## Line Chart: Parallel Scaling of Verifier Compute - MATH-500
### Overview
This line chart illustrates the relationship between the number of solutions generated and the accuracy achieved by different verification methods on the MATH-500 dataset. The x-axis represents the number of solutions (on a logarithmic scale), and the y-axis represents the accuracy in percentage. The chart compares the performance of several models: ThinkPRM-14B, ThinkPRM-14B@4, ThinkPRM-14B@8, DiscPRM-14B, and Majority voting.
### Components/Axes
* **Title:** Parallel scaling of verifier compute: MATH-500
* **X-axis Label:** Number of solutions
* **X-axis Scale:** Logarithmic scale, with markers at 2⁰, 2¹, 2², 2³, 2⁴, and 2⁵.
* **Y-axis Label:** Accuracy (%)
* **Y-axis Scale:** Linear scale, ranging from 50% to 85%.
* **Legend:** Located at the bottom of the chart.
* ThinkPRM-14B (Orange)
* ThinkPRM-14B@4 (Light Blue, dashed)
* ThinkPRM-14B@8 (Yellow)
* DiscPRM-14B (Teal)
* Majority (Brown)
### Detailed Analysis
The chart displays five distinct lines, each representing a different verification method.
* **ThinkPRM-14B (Orange):** This line starts at approximately 52% accuracy at 2⁰ solutions, steadily increases to around 78% at 2³ solutions, then continues to rise to approximately 83% at 2⁵ solutions.
* **ThinkPRM-14B@4 (Light Blue, dashed):** This line begins at roughly 52% accuracy at 2⁰ solutions, rapidly increases to approximately 81% at 2² solutions, plateaus around 82% at 2³ and 2⁴ solutions, and then slightly decreases to around 81% at 2⁵ solutions.
* **ThinkPRM-14B@8 (Yellow):** This line starts at approximately 52% accuracy at 2⁰ solutions, increases to around 78% at 2³ solutions, and continues to rise to approximately 84% at 2⁵ solutions.

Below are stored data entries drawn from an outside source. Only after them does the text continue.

/-- RETT leaves the general registers and the count of instructions, whatever it returns to. -/
theorem Strand.rett_keeps (h : t.status.mode ≠ .task) : (∀ n, t.rett.rd n = t.rd n) ∧ t.rett.ctl cInstret = t.ctl cInstret := by
  have htimer : t.restartTimer.ctl cInstret = t.ctl cInstret := Strand.ctl_setCtl_ne _ _ _ _ (by decide)
  cases hm : t.status.mode with
  | task => exact absurd hm h
  | monitor => rw [t.rett_monitor hm]; exact ⟨fun _ => rfl, rfl⟩
  | supervisor =>
    cases hv : t.status.vhold with
    | false => rw [t.rett_supervisor hm hv]; exact ⟨fun _ => rfl, rfl⟩
    | true =>
      rw [t.rett_vhold hm hv]
      split
      · exact ⟨fun _ => rfl, rfl⟩
      · exact ⟨fun _ => rfl, htimer⟩

end

theorem exec_rett {s : State} (h : s.cur.status.mode ≠ .task) : exec .rett s = .next (s.modCur fun t =>
    ((t.complete (s.cycleOf s.curCore) 0 1).rett).dropReplay) :=
  runAct_bind (needSupervisor_of_ne h)

/-- Settles O9: the entry is `State.enter_trapTaken`; the return is the form of RETT for the mode and vhold. -/
theorem trapEntryAndReturn : Obligations.TrapEntryAndReturn := by
  intro s sid cause tval resume
  refine ⟨s.enter_trapTaken sid cause tval resume, fun hm => ⟨_, exec_rett hm, ?_⟩⟩
  rw [State.cur_modCur]
  generalize hu : s.cur.complete (s.cycleOf s.curCore) 0 1 = u
  have hstatus : u.status = s.cur.status := by rw [← hu]; rfl
  have hvq : u.vq = s.cur.vq := by rw [← hu]; rfl
  have hhold : u.hold = s.cur.hold := by rw [← hu]; rfl
  have hctl : ∀ n, n ≠ cInstret → u.ctl n = s.cur.ctl n := by rw [← hu]; exact fun n hn => Strand.ctl_complete _ _ _ _ _ hn
  obtain ⟨hrd, hret⟩ := u.rett_keeps (hstatus ▸ hm)
  refine ⟨fun n => (hrd n).trans (by rw [← hu]; rfl), hret.trans (by rw [← hu]; exact Strand.instret_complete ..),
    onlyStrand_modCur s _, fun hmon => ?_, fun hsup => ?_⟩
  · rw [u.rett_monitor (hstatus ▸ hmon)]
    exact ⟨hctl cMepc (by decide), hvq, hhold, by rw [← hstatus]; rfl⟩
  · cases hv : s.cur.status.vhold with
    | false =>
      rw [u.rett_supervisor (hstatus ▸ hsup) (hstatus ▸ hv)]
      exact ⟨hctl cEpc (by decide), by rw [← hstatus] at hv ⊢; rw [← hv]; rfl, fun _ => ⟨hvq, hhold⟩, nofun⟩
    | true =>
      rw [u.rett_vhold (hstatus ▸ hsup) (hstatus ▸ hv)]
      refine ⟨hctl cEpc (by decide), by rw [← hstatus]; rfl, nofun, fun _ => ⟨rfl, fun e r hr => ?_⟩⟩
      have hheld : u.held = { e with start := (s.cur.ctl cVelem).toNat } :: r := by
        rw [Strand.held, hhold, hr, hctl cVelem (by decide)]
      rw [hheld, ← hvq]
      rfl

end Sys2Proof.Machine

/-! # System instructions (O10) -/

namespace Sys2Proof.Machine
open Safety

/-! ## One strand's change and the rest of its core -/

/-- What does not look at the strands of a core stands as one of them changes. -/
theorem State.core_modSt_apply {β : Type} (s : State) (i c : Nat) (f : Strand → Strand) (g : Core → β)
    (hg : ∀ (x : Core) k t, g (x.setStrand k t) = g x) : g ((s.modSt i f).core c) = g (s.core c) := by
  by_cases hc : c = coreOfSid i
  · subst hc
    rw [State.modSt, State.setSt, State.core_modCore]
    exact hg _ _ _
  · rw [State.modSt, State.setSt, State.core_modCore_ne _ _ _ _ hc]

theorem State.st_modSt_ne (s : State) {i j : Nat} (f : Strand → Strand) (h : j ≠ i) : (s.modSt i f).st j = s.st j := by
  unfold State.st State.modSt State.setSt
  by_cases hc : coreOfSid j = coreOfSid i
  · rw [hc, State.core_modCore]
    refine Core.strand_setStrand_ne _ _ _ _ fun hk => h ?_
    have h1 := Nat.div_add_mod j 8
    have h2 := Nat.div_add_mod i 8
    simp only [coreOfSid, slotOfSid] at hc hk
    omega
  · rw [State.core_modCore_ne _ _ _ _ hc]

theorem State.st_modSt_apply {β : Type} (s : State) (i j : Nat) (f : Strand → Strand) (g : Strand → β) (hg : ∀ t, g (f t) = g t) :
    g ((s.modSt i f).st j) = g (s.st j) := by
  by_cases h : j = i
  · subst h; rw [State.st_modSt]; exact hg _
  · rw [State.st_modSt_ne s f h]

/-! ## Completion after effects elsewhere -/

/-- What an instruction has done before it completes concerns nothing that its strand computes with, nor memory. -/
structure Steady (s u : State) : Prop where
  sid : u.curSid = s.curSid
  rd : ∀ n, u.cur.rd n = s.cur.rd n
  pc : u.cur.pc = s.cur.pc
  units : SameUnits s.cur u.cur
  ctl : ∀ n, n ≠ cIpend → u.cur.ctl n = s.cur.ctl n
  acc : (u.core s.curCore).acc = (s.core s.curCore).acc
  mem : u.mem = s.mem

theorem steady_of_cur {s u : State} (hsid : u.curSid = s.curSid) (hcur : u.cur = s.cur)
    (hacc : (u.core s.curCore).acc = (s.core s.curCore).acc) (hmem : u.mem = s.mem) : Steady s u :=
  ⟨hsid, fun _ => by rw [hcur], by rw [hcur], by rw [hcur]; exact ⟨rfl, rfl, rfl, rfl, rfl, rfl, rfl, rfl, rfl, rfl, rfl⟩,
    fun _ _ => by rw [hcur], hacc, hmem⟩

theorem sameUnits_of_pendOnly {a b : Strand} (h : PendOnly a b) : SameUnits a b := by
  obtain ⟨h, -⟩ := h
  rw [← h]
  exact ⟨rfl, rfl, rfl, rfl, rfl, rfl, rfl, rfl, rfl, rfl, rfl⟩

theorem steady_of_pendOnly {s u : State} (hsid : u.curSid = s.curSid) (hcur : PendOnly s.cur u.cur)
    (hacc : (u.core s.curCore).acc = (s.core s.curCore).acc) (hmem : u.mem = s.mem) : Steady s u := by
  refine ⟨hsid, fun n => ?_, ?_, sameUnits_of_pendOnly hcur, hcur.2, hacc, hmem⟩
  · rw [← hcur.1]; rfl
  · rw [← hcur.1]

section
variable {s u : State}

theorem Steady.completes (h : Steady s u) (f : Strand → Strand) (lat cyc : Nat) (hf : f = fun t => t.complete cyc 4 lat) :
    Passes s (u.modCur f) := by
  subst hf
  obtain ⟨hsid, hrd, hpc, hunits, hctl, hacc, hmem⟩ := h
  have hacc' : ((u.modCur fun t => t.complete cyc 4 lat).core s.curCore).acc = (s.core s.curCore).acc :=
    (u.core_modSt_apply _ _ _ Core.acc fun _ _ _ => rfl).trans hacc
  unfold Passes Went Moved Kept
  rw [State.cur_modCur]
  refine ⟨⟨⟨hrd, congrArg (· + 4) hpc, ?_, rfl⟩, hunits, fun n h1 h2 => ?_, hacc'⟩, hmem⟩
  · rw [Strand.instret_complete, hctl _ (by decide)]
  · rw [Strand.ctl_complete _ _ _ _ _ h1, hctl n h2]

theorem Steady.complete (h : Steady s u) (lat : Nat) : Passes s (u.complete 4 lat) := h.completes _ lat _ rfl

theorem Steady.finish0 (h : Steady s u) : Passes s (u.finish0 u.curSid) := h.completes _ 1 (u.cycleOf (coreOfSid u.curSid)) rfl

* **DiscPRM-14B (Teal):** This line begins at approximately 52% accuracy at 2⁰ solutions, increases to around 72% at 2³ solutions, and remains relatively stable at around 73% at 2⁴ and 2⁵ solutions.
* **Majority (Brown):** This line starts at approximately 52% accuracy at 2⁰ solutions, sharply increases to around 68% at 2² solutions, then rises to approximately 73% at 2³ solutions, and decreases to around 71% at 2⁵ solutions.
### Key Observations
* **Performance Improvement with More Solutions:** All methods demonstrate an increase in accuracy as the number of solutions increases, indicating that generating more potential solutions improves verification performance.
* **ThinkPRM-14B@4 Outperforms:** The ThinkPRM-14B@4 model consistently achieves the highest accuracy across most of the solution range, peaking at approximately 82%.
* **Diminishing Returns:** The rate of accuracy improvement appears to diminish as the number of solutions increases, particularly for ThinkPRM-14B@4.
* **Majority Voting is Lowest:** The Majority voting method consistently exhibits the lowest accuracy among the tested models.
* **ThinkPRM-14B and ThinkPRM-14B@8 are similar:** These two lines are very close to each other.
### Interpretation
The data suggests that parallelizing the verification process (as demonstrated by ThinkPRM-14B@4 and ThinkPRM-14B@8) can significantly improve accuracy, especially when a moderate number of solutions are considered. The ThinkPRM-14B@4 model appears to strike a balance between computational cost and accuracy, achieving high performance without requiring a large number of solutions. The diminishing returns observed at higher solution counts suggest that there may be a point where the computational cost of generating additional solutions outweighs the marginal gains in accuracy. The lower performance of the Majority voting method indicates that a more sophisticated verification strategy is necessary for achieving high accuracy on the MATH-500 dataset. The logarithmic scale on the x-axis highlights the importance of scaling the number of solutions to achieve substantial accuracy improvements. The consistent starting point of all lines at approximately 52% suggests a baseline accuracy level inherent to the problem or the initial solution generation process.